Referring to Figure 3, the flexible cellulose-based transparent conductive material is prepared using nanocellulose as the substrate 1, firstly treated with pure N ₂ for 3 minutes to completely remove the dust on the surface of the substrate (process a); and then through magnetron sputtering technology, in The sputtering temperature is 80°C to grow the first layer of indium tin oxide (ITO) conductive layer (process b), the sputtering power is 90W, and the thickness is about 200nm; then the ITO source is turned off, the Ag source is turned on, and the temperature is lowered to 30°C. The second layer of silver (Ag) conductive layer is grown on the cellulose film substrate (process c), and the growth thickness is about 3nm.
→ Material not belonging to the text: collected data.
-- ==== Sys2Proof/Laws/KeepRecords.lean ====
section
/-! SUPPORT. Every operation of Records keeps the invariant and the queue. -/

namespace Sys2Proof.Machine

variable {q : List Instr}

theorem State.recordLanded_keep {s : State} {cq idx : Nat} {again : Bool} (hk : Keep q s) :
    Keep q (State.recordLanded s cq idx again) := by
  unfold State.recordLanded
  extract_lets +onlyGivenNames x1
  have h2 : Keep q x1 := by
    unfold x1
    split
    · exact State.setFld_keep hk
    · exact hk
  clear_value x1
  split
  · exact h2
  · extract_lets +onlyGivenNames x3
    clear_value x3
    extract_lets +onlyGivenNames x4
    have h5 : Keep q x4 := State.setQueue_keep (State.addFld_keep h2)
    clear_value x4
    split
    · exact keep_of h5 rfl rfl rfl rfl rfl rfl
    · exact h5

theorem State.ringWrite_keep {s : State} {cq : Nat} {slot : Option Nat} {again : Bool} {data : Nat → List Byte} {u : Nat → TagUse} (hk : Keep q s) :
    Keep q (State.ringWrite s cq slot again data u).1 := by
  unfold State.ringWrite
  extract_lets +onlyGivenNames x1 x2
  clear_value x1 x2
  split
  · exact hk
  · extract_lets +onlyGivenNames x3
    clear_value x3
    split
    · split
      · exact hk
      · split
        · exact State.addFld_keep hk
        · have h4 := State.meetCore_keepO hk (by assumption)
          extract_lets +onlyGivenNames x5
          have h6 : Keep q x5.1 := State.ownWrite_keep h4
          clear_value x5
          dsimp -zeta only
          split
          · have h7 := State.meetCore_keepO hk (by assumption)
            exact State.recordLanded_keep h6
          · have h8 := State.meetCore_keepO hk (by assumption)
            exact h6
    · split
      · exact hk
      · split
        · have h9 := keep_fst (State.newTag_keep hk) (by assumption)
          exact State.recordLanded_keep (State.sendOn_keep h9)

theorem State.noteFailed_keep {s : State} {ring q0 status : Nat} {event : Bool} (hk : Keep q s) :
    Keep q (State.noteFailed s ring q0 status event) := by
  unfold State.noteFailed
  split
  · exact hk
  · exact State.logEvent_keep (State.setQueue_keep hk)

theorem State.dropEvent_keep {s : State} {eq : Nat} (hk : Keep q s) : Keep q (State.dropEvent s eq) :=
  State.setFld_keep (State.addFld_keep hk)

theorem State.copyEvent_keep {s : State} {eq q0 : Nat} {e : EvRec} (hk : Keep q s) :
    Keep q (State.copyEvent s eq q0 e) := by
  unfold State.copyEvent
  split
  · have h1 := keep_fst (State.ringWrite_keep hk) (by assumption)
    exact h1
  · have h2 := keep_fst (State.ringWrite_keep hk) (by assumption)
    exact State.dropEvent_keep h2
  · have h3 := keep_fst (State.ringWrite_keep hk) (by assumption)
    exact State.setQueue_keep h3
  · have h4 := keep_fst (State.ringWrite_keep hk) (by assumption)
    exact State.noteFailed_keep (State.dropEvent_keep h4)

theorem State.emitQ_keep {s : State} {q0 severity kind status code unit context detail : Nat} (hk : Keep q s) :
    Keep q (State.emitQ s q0 severity kind status code unit context detail) := by
  unfold State.emitQ
  extract_lets +onlyGivenNames x1
  clear_value x1
  extract_lets +onlyGivenNames x2
  have h3 : Keep q x2 := State.logEvent_keep hk
  clear_value x2
  split
  · exact State.copyEvent_keep h3
  · exact h3

theorem State.tryRecord_keep {s : State} {q0 : Nat} {r : CRec} (hk : Keep q s) : Keep q (State.tryRecord s q0 r).1 := by
  unfold State.tryRecord
  extract_lets +onlyGivenNames x1
  clear_value x1
  exact State.ringWrite_keep hk

theorem State.holdRecord_keep {s : State} {q0 : Nat} {held : List CRec} (hk : Keep q s) :
    Keep q (State.holdRecord s q0 held) :=
  State.setFld_keep (State.setQueue_keep hk)

theorem State.postRecord_keep {s : State} {q0 : Nat} {r : CRec} (hk : Keep q s) : Keep q (State.postRecord s q0 r) := by
  unfold State.postRecord
  extract_lets +onlyGivenNames x1
  have h2 : ∀ y0, Keep q y0 → Keep q (x1 y0) := fun y3 h4 => State.holdRecord_keep h4
  clear_value x1
  split
  · exact h2 _ hk
  · split
    · have h5 := keep_fst (State.tryRecord_keep hk) (by assumption)
      exact State.setFld_keep h5
    · have h6 := keep_fst (State.tryRecord_keep hk) (by assumption)
      exact State.noteFailed_keep (h2 _ h6)
    · have h7 := keep_fst (State.tryRecord_keep hk) (by assumption)
      exact h2 _ h7

theorem State.retryHeld_keep {s : State} {q0 x2 : Nat} (hk : Keep q s) : Keep q (State.retryHeld s q0 x2) := by
  induction x2 generalizing s with
  | zero =>
    unfold State.retryHeld
    exact hk
  | succ n ih =>
    unfold State.retryHeld
    extract_lets +onlyGivenNames x1
    clear_value x1
    split
    · exact State.setFld_keep hk
    · split
      · have h2 := keep_fst (State.tryRecord_keep hk) (by assumption)
        exact ih (State.setFld_keep (State.setQueue_keep h2))
      · have h3 := keep_fst (State.tryRecord_keep hk) (by assumption)
        exact State.noteFailed_keep h3
      · have h4 := keep_fst (State.tryRecord_keep hk) (by assumption)
        exact h4

theorem State.settleFence_keep {s : State} {q0 : Nat} (hk : Keep q s) : Keep q (State.settleFence s q0) := by
  unfold State.settleFence
  extract_lets +onlyGivenNames x1
  clear_value x1
  split
  · split
    · exact State.postRecord_keep (State.setQueue_keep hk)
    · exact hk
  · exact hk

theorem State.retryHeldAll_keep {s : State} {q0 : Nat} (hk : Keep q s) : Keep q (State.retryHeldAll s q0) :=
  State.settleFence_keep (State.retryHeld_keep hk)

theorem State.releaseHeld_keep {s : State} {cq : Nat} (hk : Keep q s) : Keep q (State.releaseHeld s cq) := by
  unfold State.releaseHeld
  refine keep_foldl ?_ hk
  intro s1 x2 h3
  split
  · exact State.retryHeldAll_keep h3
  · exact h3

theorem State.completeWork_keep {s : State} {q0 idx tag status value : Nat} (hk : Keep q s) :
    Keep q (State.completeWork s q0 idx tag status value) := by
  unfold State.completeWork
  extract_lets +onlyGivenNames x1
  clear_value x1
  extract_lets +onlyGivenNames x2
  have h3 : Keep q x2 := State.setQueue_keep hk
  clear_value x2
  exact State.settleFence_keep (State.postRecord_keep h3)

theorem State.takeBack_keep {s : State} {cq idx : Nat} (hk : Keep q s) : Keep q (State.takeBack s cq idx).1 := by
  unfold State.takeBack
  extract_lets +onlyGivenNames x1
  clear_value x1
  split
  · exact State.setFld_keep hk
  · split
    · exact hk
    · exact hk

theorem State.recordRejected_keep {s : State} {cq idx : Nat} {r : CRec} {tries status : Nat} (hk : Keep q s) :
    Keep q (State.recordRejected s cq idx r tries status) := by
  unfold State.recordRejected
  extract_lets +onlyGivenNames x1
  have h2 : Keep q x1.1 := State.takeBack_keep hk
  clear_value x1
  extract_lets +onlyGivenNames x3
  have h4 : Keep q x3 := h2
  clear_value x3
  extract_lets +onlyGivenNames x5
  clear_value x5
  extract_lets +onlyGivenNames x6
  have h7 : ∀ y0, Keep q y0 → Keep q (x6 y0) := fun y8 h9 => State.holdRecord_keep h9
  clear_value x6
  split
  · split
    · have h10 := keep_fst (State.ringWrite_keep h4) (by assumption)
      exact h10
    · have h11 := keep_fst (State.ringWrite_keep h4) (by assumption)
      exact h7 _ h11
  · exact State.noteFailed_keep (h7 _ h4)

theorem State.eventRejected_keep {s : State} {eq idx : Nat} {e : EvRec} {tries status : Nat} (hk : Keep q s) :
    Keep q (State.eventRejected s eq idx e tries status) := by
  unfold State.eventRejected
  extract_lets +onlyGivenNames x1
  have h2 : Keep q x1.1 := State.takeBack_keep hk
  clear_value x1
  extract_lets +onlyGivenNames x3
  have h4 : Keep q x3 := h2
  clear_value x3
  split
  · split
    · have h5 := keep_fst (State.ringWrite_keep h4) (by assumption)
      exact h5
    · have h6 := keep_fst (State.ringWrite_keep h4) (by assumption)
      exact State.dropEvent_keep h6
  · exact State.noteFailed_keep (State.dropEvent_keep h4)

end Sys2Proof.Machine
end

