-- ==== Sys2Proof/Laws/KeepInbound.lean ====
section
/-! SUPPORT. Every operation of Inbound keeps the invariant and the queue. -/

namespace Sys2Proof.Machine

variable {q : List Instr}

theorem State.countWindow_keep {s : State} {w n : Nat} (hk : Keep q s) : Keep q (State.countWindow s w n) := by
  unfold State.countWindow
  split
  · extract_lets +onlyGivenNames x1
    clear_value x1
    exact State.unitWork_keep (keep_of hk rfl rfl rfl rfl rfl rfl)
  · exact hk

theorem State.answerWrite_keep {s : State} {w : InWrite} {status : Nat} (hk : Keep q s) :
    Keep q (State.answerWrite s w status) := by
  unfold State.answerWrite
  split
  · split
    · exact hk
    · exact State.sendOn_keep hk
  · exact State.postAnswered_keep hk
  · split
    · exact State.recordLanded_keep hk
    · exact State.recordRejected_keep hk
  · split
    · exact State.recordLanded_keep hk
    · exact State.eventRejected_keep hk
  · split
    · exact hk
    · exact State.answer_keep hk

theorem State.deliverLoad_keepO {s t : State} {load : RowLoad} (hk : Keep q s)
    (h : s.deliverLoad load = some (.inl t)) : Keep q t := by
  unfold State.deliverLoad at h
  split at h
  · dsimp only at h
    split at h
    · cases h; exact State.setCore_keep hk
    · cases h
  · dsimp only at h
    split at h
    · cases h; exact State.setCore_keep hk
    · cases h
  · dsimp only at h
    split at h
    · split at h
      · simp at h
      · split at h
        · cases h
          exact State.answerWrite_keep (State.countWindow_keep (keep_of hk rfl rfl rfl rfl rfl rfl))
        · cases h
    · simp at h
  · cases h; exact State.sendOn_keep hk
  · cases h; exact State.dmaData_keep hk

theorem State.deliverPass_keep {s : State} {c : Nat} {kept x3 : List OpenRow} (hk : Keep q s) :
    Keep q (State.deliverPass s c kept x3).1 := by
  induction x3 generalizing s kept with
  | nil =>
    unfold State.deliverPass
    exact hk
  | cons y l ih =>
    unfold State.deliverPass
    split
    · exact ih hk
    · split
      · exact ih hk
      · have h1 := State.deliverLoad_keepO hk (by assumption)
        exact ih h1
      · exact ih hk
      · exact ih hk

theorem State.settleRouter_keep {s : State} {c : Nat} (hk : Keep q s) : Keep q (State.settleRouter s c) := by
  unfold State.settleRouter
  extract_lets +onlyGivenNames x1
  clear_value x1
  split
  · extract_lets +onlyGivenNames x2
    have h3 : Keep q x2.1 := State.deliverPass_keep hk
    clear_value x2
    exact State.setRouter_keep h3
  · exact hk

theorem State.sendRow_keep {s : State} {c : Nat} {o : OpenRow} (hk : Keep q s) : Keep q (State.sendRow s c o) := by
  unfold State.sendRow
  extract_lets +onlyGivenNames x1
  clear_value x1
  exact State.settleRouter_keep (State.setRouter_keep hk)

theorem State.acceptWrite_keep {s : State} {home : Option Nat} {c p off : Nat} {data : List Byte} {o : Origin} {tag : Nat} {window : Option Nat} {ack : Bool} (hk : Keep q s) :
    Keep q (State.acceptWrite s home c p off data o tag window ack) := by
  unfold State.acceptWrite
  extract_lets +onlyGivenNames x1
  clear_value x1
  exact State.sendRow_keep (keep_of hk rfl rfl rfl rfl rfl rfl)

theorem State.acceptRead_keep {s : State} {home : Option Nat} {c p off len : Nat} {dest : ReadFor} (hk : Keep q s) :
    Keep q (State.acceptRead s home c p off len dest) := by
  unfold State.acceptRead
  extract_lets +onlyGivenNames x1
  clear_value x1
  exact State.sendRow_keep (keep_of hk rfl rfl rfl rfl rfl rfl)

theorem State.notePd_keep {s : State} {p status : Nat} (hk : Keep q s) : Keep q (State.notePd s p status) := by
  unfold State.notePd
  split
  · exact State.addFld_keep hk
  · exact hk

theorem State.settleBacks_keep {s : State} {i : Nat} (hk : Keep q s) : Keep q (State.settleBacks s i) := by
  unfold State.settleBacks
  extract_lets +onlyGivenNames x1 x2 x3
  clear_value x1 x2 x3
  split
  · exact hk
  · exact keep_foldl (fun s4 x5 h6 => State.sendOn_keep h6) (State.setLink_keep hk)

theorem State.windowNak_keep {s : State} {w status : Nat} (hk : Keep q s) : Keep q (State.windowNak s w status) := by
  unfold State.windowNak
  split
  · exact State.addFld_keep hk
  · split
    · exact State.addFld_keep hk
    · exact State.addFld_keep hk

theorem State.windowWrite_keep {s : State} {home : Option Nat} {c a : Nat} {data : List Byte} {season : Option Nat} {o : Origin} {tag : Nat} {ack : optParam Bool false} (hk : Keep q s) :
    Keep q (State.windowWrite s home c a data season o tag ack).1 := by
  unfold State.windowWrite
  extract_lets +onlyGivenNames x1 x2
  clear_value x1 x2
  split
  · exact State.addFld_keep hk
  · extract_lets +onlyGivenNames x3 x4 x5
    clear_value x3 x4 x5
    split
    · exact State.addFld_keep (State.windowNak_keep hk)
    · split
      · extract_lets +onlyGivenNames x6
        have h7 : Keep q x6 := State.windowNak_keep hk
        clear_value x6
        dsimp -zeta only
        split
        · exact State.notePd_keep h7
        · exact h7
      · extract_lets +onlyGivenNames x8
        have h9 : Keep q x8 := State.addFld_keep (State.addFld_keep hk)
        clear_value x8
        extract_lets +onlyGivenNames x10
        have h11 : Keep q x10 := by
          unfold x10
          split
          · exact State.addFld_keep h9
          · exact h9
        clear_value x10
        split
        · extract_lets +onlyGivenNames x12 x13
          clear_value x12 x13
          exact State.sendRow_keep (keep_of h11 rfl rfl rfl rfl rfl rfl)
        · split
          · exact h11
          · split
            · exact State.notePd_keep h11
            · have h14 := State.meetCore_keepO h11 (by assumption)
              exact State.acceptWrite_keep h14

theorem State.coreWrite_keep {s : State} {home : Option Nat} {c a : Nat} {data : List Byte} {o : Origin} {tag : Nat} {ack : optParam Bool false} (hk : Keep q s) :
    Keep q (State.coreWrite s home c a data o tag ack).1 := by
  unfold State.coreWrite
  split
  · exact hk
  · split
    · exact State.notePd_keep hk
    · have h1 := State.meetCore_keepO hk (by assumption)
      exact State.acceptWrite_keep h1

end Sys2Proof.Machine
end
At this time, the nano-Ag layer grown has the characteristics of high migration and can fill the high and low fluctuation defects on the surface of oxygen ITO , to make the surface smooth; turn off the Ag source, turn on the ITO source, raise the temperature to 80°C to grow the third ITO conductive layer (process d), the sputtering power is 90W, and the thickness is about 200nm; finally, in the nitrogen atmosphere, the annealing temperature 90 ℃, the annealing time is about 6h, and the flexible cellulose-based transparent conductive material is prepared (process f).

Claims (6)

1. A preparation method of flexible cellulose-based transparent conductive material, characterized in that it may further comprise the steps: The first layer of indium tin oxide (ITO) conductive layer is grown on the cellulose film substrate by magnetron sputtering technology, the sputtering temperature of the magnetron sputtering is 30~150°C, and the sputtering power is 30~200W; The second layer of silver (Ag) conductive layer is grown on the first layer of indium tin oxide (ITO) conductive layer by magnetron sputtering technology. 10~100W; A third layer of ITO conductive layer is grown on the second layer of silver (Ag) conductive layer by magnetron sputtering technology, the sputtering temperature of the magnetron sputtering is 30~150°C, and the sputtering power is 30~200W; 4) Anneal the composite film grown in step (3) to obtain "ITO/Ag/ITO/cellulose" flexible cellulose-based transparent conductive material with high conductivity and high light transmittance. 2. The method for preparing a flexible cellulose-based transparent conductive material according to claim 1, wherein the cellulose film substrate is a nanocellulose film, a regenerated cellulose film or a bacterial cellulose film. 3. The method for preparing a flexible cellulose-based transparent conductive material according to claim 1, wherein the thickness of the first ITO conductive layer is 50-500nm. 4. the preparation method of a kind of flexible cellulose-based transparent conductive material as claimed in claim 1, it is characterized in that the thickness of the second Ag conductive layer is 2 ~ 20nm. 5. The method for preparing a flexible cellulose-based transparent conductive material according to claim 1, wherein the thickness of the third ITO conductive layer is 50-500 nm. 6. The method for preparing a flexible cellulose-based transparent conductive material according to claim 1, characterized in that the annealing atmosphere in step (3) is at least one selected from vacuum, oxygen atmosphere, argon atmosphere, nitrogen atmosphere , Hydrogen atmosphere or air atmosphere, the annealing temperature is 30~150℃, and the annealing time is 1~24h.